▶ Work item: The records, repeated exactly and in full, are the expected answer.

▶ Data for review:
/-! ## The fault entry -/

/-- R110: everything the fault entry writes, and that it writes nothing else; every fault of every command is this entry,
with POS as the position recorded. -/
def Obligations.FaultEntryWritesExactlyThis : Prop :=
  (∀ (f : MsgFault) (pos : Word32) (ch : Byte) (s : State),
    raiseFault f pos ch s = { s with
      errcode := some f, errpos := pos, errchar := ch, olen := 0, rptr := 0, obuf := [],
      nib := 0, nibv := false, b0 := 0, b1 := 0, gcnt := 0, phase := .err,
      responses := s.responses ++ [⟨.fault, match f with
        | .invalidHexDigit => 1
        | .invalidHexLength => 2
        | .capacityExceeded => 3⟩] } ∧
    errOut (raiseFault f pos ch s) = true) ∧
  (∀ (i : Instr) (s t : State), exec i s = .next t → s.phase ≠ .err → t.phase = .err →
    ∃ f ch, t = raiseFault f s.pos ch s)

/-! ## END -/

/-- R107: END with a nibble waiting takes the fault entry with code 2, recording the length and the character 0x00; the
length is odd wherever the invariants of R31 hold. -/
def Obligations.EndOnOddLengthRaisesInvalidHexLength : Prop :=
  ∀ (s : State), s.phase = .run → s.nibv = true →
    exec .endMsg s = .next (raiseFault .invalidHexLength s.pos 0x00#8 s) ∧
    (raiseFault .invalidHexLength s.pos 0x00#8 s).errpos = s.pos ∧
    (raiseFault .invalidHexLength s.pos 0x00#8 s).errchar = 0x00#8 ∧
    (raiseFault .invalidHexLength s.pos 0x00#8 s).phase = .err ∧
    (raiseFault .invalidHexLength s.pos 0x00#8 s).olen = 0 ∧
    MsgFault.code .invalidHexLength = 2 ∧
    (MachineInv s → s.pos.toNat % 2 = 1)

/-- R90 with no byte waiting: nothing is appended; the phase becomes DONE and the response is OLEN. -/
def Obligations.EndOnWholeGroupsReleasesTheOutput : Prop :=
  ∀ (s : State), s.phase = .run → s.nibv = false → s.gcnt = 0 →
    exec .endMsg s = .next { s with
      b0 := 0, b1 := 0, phase := .done, responses := s.responses ++ [⟨.ok, s.olen⟩] }

/-- R87, R90 with one or two bytes waiting: the missing bytes are zero; the four characters lie at OLEN to OLEN + 3, every
other index reads as before, and the response is the new OLEN. -/
def Obligations.EndFlushesTheShortGroup : Prop :=
  ∀ (s : State), s.phase = .run → s.nibv = false → s.gcnt ≠ 0 → s.olen.toNat + 4 ≤ 4 * s.params.maxGroups →
    ∃ m, exec .endMsg s = .next { s with
        b0 := 0, b1 := 0, gcnt := 0, obuf := m, olen := s.olen + 4, phase := .done,
        responses := s.responses ++ [⟨.ok, s.olen + 4⟩] } ∧
      (s.gcnt = 1 → ∀ k < 4,
        Memory.read m (s.olen.toNat + k) = (encGroup s.b0 0x00#8 0x00#8).toList[k]?) ∧
      (s.gcnt = 2 → ∀ k < 4,
        Memory.read m (s.olen.toNat + k) = (encGroup s.b0 s.b1 0x00#8).toList[k]?) ∧
      (∀ a, a < s.olen.toNat ∨ s.olen.toNat + 4 ≤ a → Memory.read m a = Memory.read s.obuf a)

/-- R37, R86, R91(g): wherever the rules append a group, the buffer has room for it. Premise: the invariants of R31. -/
def Obligations.AppendAlwaysFits : Prop :=
  ∀ (s : State), MachineInv s → s.phase = .run → s.gcnt ≠ 0 → s.pos.toNat ≠ s.params.maxChars ∨ s.nibv = false →
    s.olen.toNat + 4 ≤ s.params.maxOut

/-! ## POP, CLR, RSR and refusals -/

/-- R95: POP in DONE with something left returns the character at RPTR, zero-extended, and writes RPTR only. -/
def Obligations.PopReturnsTheNextCharacter : Prop :=
  ∀ (s : State) (v : Byte), s.phase = .done → s.rptr ≠ s.olen → Memory.read s.obuf s.rptr.toNat = some v →
    exec .pop s = .next { s with rptr := s.rptr + 1, responses := s.responses ++ [⟨.ok, zext32 v⟩] }

/-- R95 under the invariants of R31: with RPTR < OLEN the cell is there, its character is of the alphabet, and POP
returns it. -/
def Obligations.PopAlwaysHasItsCharacter : Prop :=
  ∀ (s : State), MachineInv s → s.phase = .done → s.rptr.toNat < s.olen.toNat →
    ∃ v, Memory.read s.obuf s.rptr.toNat = some v ∧ v ∈ base64Alphabet ∧
      exec .pop s = .next { s with rptr := s.rptr + 1, responses := s.responses ++ [⟨.ok, zext32 v⟩] }
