-- ==== Sys2Proof/Laws/PerInstr.lean ====
section
/-! SUPPORT. A law of every command, stated of its syntax and proved constructor by constructor: the word it is encoded as selects
the row of the opcode map that carries its name (spec/30_encoding.md R52). -/

namespace Sys2Proof.Laws

/-- The command's word selects the row that carries its name (R52). -/
def SelectsItsRow.Statement (i : Instr) : Prop :=
  ∃ r ∈ opcodeTable, r.mnemonic = i.mnemonic ∧ r.selects (encode i) = true

theorem SelectsItsRow.put (c : Byte) : SelectsItsRow.Statement (.put c) := by
  refine ⟨⟨"PUT", 0x100#12, 0xF00#12⟩, List.mem_cons_self, rfl, ?_⟩
  simp only [OpcodeRow.selects, encode, commandWord, beq_iff_eq]
  revert c
  decide

theorem SelectsItsRow.endMsg : SelectsItsRow.Statement .endMsg := by unfold SelectsItsRow.Statement; decide

theorem SelectsItsRow.pop : SelectsItsRow.Statement .pop := by unfold SelectsItsRow.Statement; decide

theorem SelectsItsRow.clr : SelectsItsRow.Statement .clr := by unfold SelectsItsRow.Statement; decide

theorem SelectsItsRow.rsrStatus : SelectsItsRow.Statement .rsrStatus := by unfold SelectsItsRow.Statement; decide

theorem SelectsItsRow.rsrPos : SelectsItsRow.Statement .rsrPos := by unfold SelectsItsRow.Statement; decide

theorem SelectsItsRow.rsrOlen : SelectsItsRow.Statement .rsrOlen := by unfold SelectsItsRow.Statement; decide

theorem SelectsItsRow.rsrRptr : SelectsItsRow.Statement .rsrRptr := by unfold SelectsItsRow.Statement; decide

theorem SelectsItsRow.rsrErrpos : SelectsItsRow.Statement .rsrErrpos := by unfold SelectsItsRow.Statement; decide

theorem SelectsItsRow.rsrErrchar : SelectsItsRow.Statement .rsrErrchar := by unfold SelectsItsRow.Statement; decide

theorem SelectsItsRow.rsrCap : SelectsItsRow.Statement .rsrCap := by unfold SelectsItsRow.Statement; decide

end Sys2Proof.Laws
end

▶ Written solution:
/-! ## The fault entry -/

/-- R110: everything the fault entry writes, and that it writes nothing else; every fault of every command is this entry,
with POS as the position recorded. -/
def Obligations.FaultEntryWritesExactlyThis : Prop :=
  (∀ (f : MsgFault) (pos : Word32) (ch : Byte) (s : State),
    raiseFault f pos ch s = { s with
      errcode := some f, errpos := pos, errchar := ch, olen := 0, rptr := 0, obuf := [],
      nib := 0, nibv := false, b0 := 0, b1 := 0, gcnt := 0, phase := .err,
      responses := s.responses ++ [⟨.fault, match f with
        | .invalidHexDigit => 1
        | .invalidHexLength => 2
        | .capacityExceeded => 3⟩] } ∧
    errOut (raiseFault f pos ch s) = true) ∧
  (∀ (i : Instr) (s t : State), exec i s = .next t → s.phase ≠ .err → t.phase = .err →
    ∃ f ch, t = raiseFault f s.pos ch s)

/-! ## END -/

/-- R107: END with a nibble waiting takes the fault entry with code 2, recording the length and the character 0x00; the
length is odd wherever the invariants of R31 hold. -/
def Obligations.EndOnOddLengthRaisesInvalidHexLength : Prop :=
  ∀ (s : State), s.phase = .run → s.nibv = true →
    exec .endMsg s = .next (raiseFault .invalidHexLength s.pos 0x00#8 s) ∧
    (raiseFault .invalidHexLength s.pos 0x00#8 s).errpos = s.pos ∧
    (raiseFault .invalidHexLength s.pos 0x00#8 s).errchar = 0x00#8 ∧
    (raiseFault .invalidHexLength s.pos 0x00#8 s).phase = .err ∧
    (raiseFault .invalidHexLength s.pos 0x00#8 s).olen = 0 ∧
    MsgFault.code .invalidHexLength = 2 ∧
    (MachineInv s → s.pos.toNat % 2 = 1)

/-- R90 with no byte waiting: nothing is appended; the phase becomes DONE and the response is OLEN. -/
def Obligations.EndOnWholeGroupsReleasesTheOutput : Prop :=
  ∀ (s : State), s.phase = .run → s.nibv = false → s.gcnt = 0 →
    exec .endMsg s = .next { s with
      b0 := 0, b1 := 0, phase := .done, responses := s.responses ++ [⟨.ok, s.olen⟩] }

/-- R87, R90 with one or two bytes waiting: the missing bytes are zero; the four characters lie at OLEN to OLEN + 3, every
other index reads as before, and the response is the new OLEN. -/
def Obligations.EndFlushesTheShortGroup : Prop :=
  ∀ (s : State), s.phase = .run → s.nibv = false → s.gcnt ≠ 0 → s.olen.toNat + 4 ≤ 4 * s.params.maxGroups →
    ∃ m, exec .endMsg s = .next { s with
        b0 := 0, b1 := 0, gcnt := 0, obuf := m, olen := s.olen + 4, phase := .done,
        responses := s.responses ++ [⟨.ok, s.olen + 4⟩] } ∧
      (s.gcnt = 1 → ∀ k < 4,
        Memory.read m (s.olen.toNat + k) = (encGroup s.b0 0x00#8 0x00#8).toList[k]?) ∧
      (s.gcnt = 2 → ∀ k < 4,
        Memory.read m (s.olen.toNat + k) = (encGroup s.b0 s.b1 0x00#8).toList[k]?) ∧
      (∀ a, a < s.olen.toNat ∨ s.olen.toNat + 4 ≤ a → Memory.read m a = Memory.read s.obuf a)

/-- R37, R86, R91(g): wherever the rules append a group, the buffer has room for it. Premise: the invariants of R31. -/
def Obligations.AppendAlwaysFits : Prop :=
  ∀ (s : State), MachineInv s → s.phase = .run → s.gcnt ≠ 0 → s.pos.toNat ≠ s.params.maxChars ∨ s.nibv = false →
    s.olen.toNat + 4 ≤ s.params.maxOut

/-! ## POP, CLR, RSR and refusals -/

/-- R95: POP in DONE with something left returns the character at RPTR, zero-extended, and writes RPTR only. -/
def Obligations.PopReturnsTheNextCharacter : Prop :=
  ∀ (s : State) (v : Byte), s.phase = .done → s.rptr ≠ s.olen → Memory.read s.obuf s.rptr.toNat = some v →
    exec .pop s = .next { s with rptr := s.rptr + 1, responses := s.responses ++ [⟨.ok, zext32 v⟩] }

/-- R95 under the invariants of R31: with RPTR < OLEN the cell is there, its character is of the alphabet, and POP
returns it. -/
def Obligations.PopAlwaysHasItsCharacter : Prop :=
  ∀ (s : State), MachineInv s → s.phase = .done → s.rptr.toNat < s.olen.toNat →
    ∃ v, Memory.read s.obuf s.rptr.toNat = some v ∧ v ∈ base64Alphabet ∧
      exec .pop s = .next { s with rptr := s.rptr + 1, responses := s.responses ++ [⟨.ok, zext32 v⟩] }
-- ==== Sys2Proof/Laws/PerInstr.lean ====
section
/-! SUPPORT. A law of every command, stated of its syntax and proved constructor by constructor: the word it is encoded as selects
the row of the opcode map that carries its name (spec/30_encoding.md R52). -/

namespace Sys2Proof.Laws

/-- The command's word selects the row that carries its name (R52). -/
def SelectsItsRow.Statement (i : Instr) : Prop :=
  ∃ r ∈ opcodeTable, r.mnemonic = i.mnemonic ∧ r.selects (encode i) = true

theorem SelectsItsRow.put (c : Byte) : SelectsItsRow.Statement (.put c) := by
  refine ⟨⟨"PUT", 0x100#12, 0xF00#12⟩, List.mem_cons_self, rfl, ?_⟩
  simp only [OpcodeRow.selects, encode, commandWord, beq_iff_eq]
  revert c
  decide

theorem SelectsItsRow.endMsg : SelectsItsRow.Statement .endMsg := by unfold SelectsItsRow.Statement; decide

theorem SelectsItsRow.pop : SelectsItsRow.Statement .pop := by unfold SelectsItsRow.Statement; decide

theorem SelectsItsRow.clr : SelectsItsRow.Statement .clr := by unfold SelectsItsRow.Statement; decide

theorem SelectsItsRow.rsrStatus : SelectsItsRow.Statement .rsrStatus := by unfold SelectsItsRow.Statement; decide

theorem SelectsItsRow.rsrPos : SelectsItsRow.Statement .rsrPos := by unfold SelectsItsRow.Statement; decide

theorem SelectsItsRow.rsrOlen : SelectsItsRow.Statement .rsrOlen := by unfold SelectsItsRow.Statement; decide

theorem SelectsItsRow.rsrRptr : SelectsItsRow.Statement .rsrRptr := by unfold SelectsItsRow.Statement; decide

theorem SelectsItsRow.rsrErrpos : SelectsItsRow.Statement .rsrErrpos := by unfold SelectsItsRow.Statement; decide

theorem SelectsItsRow.rsrErrchar : SelectsItsRow.Statement .rsrErrchar := by unfold SelectsItsRow.Statement; decide

theorem SelectsItsRow.rsrCap : SelectsItsRow.Statement .rsrCap := by unfold SelectsItsRow.Statement; decide

end Sys2Proof.Laws
end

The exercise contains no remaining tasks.